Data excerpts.
/-- The invariant reads nothing of the core's side, the inputs, the outputs and the draw counter. -/
theorem update (core : CoreSide) (inputs : List Event) (out : Output) (ctr : Nat) :
    { s with core := core, inputs := inputs, out := out, ctr := ctr }.Inv where
  memCanonical := h.memCanonical
  sprCanonical := h.sprCanonical
  staleCanonical := h.staleCanonical
  reservedCanonical := h.reservedCanonical
  standbyIdle := h.standbyIdle
  pendingWellFormed := h.pendingWellFormed

theorem storeSpr (n : SprName) (v : Word) : (storeSpr n v s).Inv where
  memCanonical := h.memCanonical
  sprCanonical := SprFile.canonical_set h.sprCanonical n v
  staleCanonical := List.forall_mem_cons.mpr ⟨h.sprCanonical, h.staleCanonical⟩
  reservedCanonical := SprFile.reservedOnly_set h.reservedCanonical n v
  standbyIdle := h.standbyIdle
  pendingWellFormed := h.pendingWellFormed

theorem takeException {i : BitVec 5} {status : Option Word} {t : State} (ht : takeException i status s = .next t) :
    t.Inv := by
  rw [takeException_next ht]
  exact h.update ..

/-- An instruction that goes on keeps the invariant. -/
theorem exec {i : Instr} {t : State} (ht : exec i s = .next t) : t.Inv := by
  obtain ⟨-, ⟨-, n, r, v, -, rfl⟩ | ⟨-, n, r, rfl⟩ | ⟨-, hFault⟩⟩ := exec_next ht
  · exact (h.storeSpr n v).update ..
  · exact h.update ..
  · exact (h.update ..).takeException hFault

/-- With the clocks on, what a fetch leaves pending is what the module may have issued. -/
theorem issue {f : SprFile} {le : Bool} {k : Nat} {q : FetchRequest} {o : FetchOutcome} (hClocks : s.clocksOff = false)
    (ho : fetchAccess f le k q = .ok o) : { s with pending := s.pending ++ issuedAccesses o }.Inv where
  memCanonical := h.memCanonical
  sprCanonical := h.sprCanonical
  staleCanonical := h.staleCanonical
  reservedCanonical := h.reservedCanonical
  standbyIdle hOff := absurd (hClocks.symm.trans hOff) Bool.false_ne_true
  pendingWellFormed := by
    obtain ⟨-, v, -, rfl⟩ := fetchAccess_ok ho
    exact List.forall_mem_append.mpr ⟨h.pendingWellFormed, issuedAccesses_wellFormed f q v _⟩

theorem resetModule (id19 msrIp : Bool) : (resetModule id19 msrIp s).Inv where
  memCanonical := h.memCanonical
  sprCanonical n := by
    by_cases hGra : n = .miGra
    · subst hGra
      exact BitVec.zero_and
    by_cases hConfig : n = .bbcmcr
    · subst hConfig
      rw [SprFile.get, resetModule_bbcmcr]
      cases id19 <;> decide
    rw [resetModule_get_of_ne hGra hConfig]
    exact h.sprCanonical n
  staleCanonical := List.forall_mem_nil _
  reservedCanonical := SprFile.reservedOnly_zero
  standbyIdle _ := rfl
  pendingWellFormed := List.forall_mem_nil _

TASK REQUIREMENTS.
Print, exactly and only, the lines running from the one with "rw [SprFile.get, resetModule_bbcmcr]" to the end of the data above.

ANSWER AREA.
      rw [SprFile.get, resetModule_bbcmcr]
      cases id19 <;> decide
    rw [resetModule_get_of_ne hGra hConfig]
    exact h.sprCanonical n
  staleCanonical := List.forall_mem_nil _
  reservedCanonical := SprFile.reservedOnly_zero
  standbyIdle _ := rfl
  pendingWellFormed := List.forall_mem_nil _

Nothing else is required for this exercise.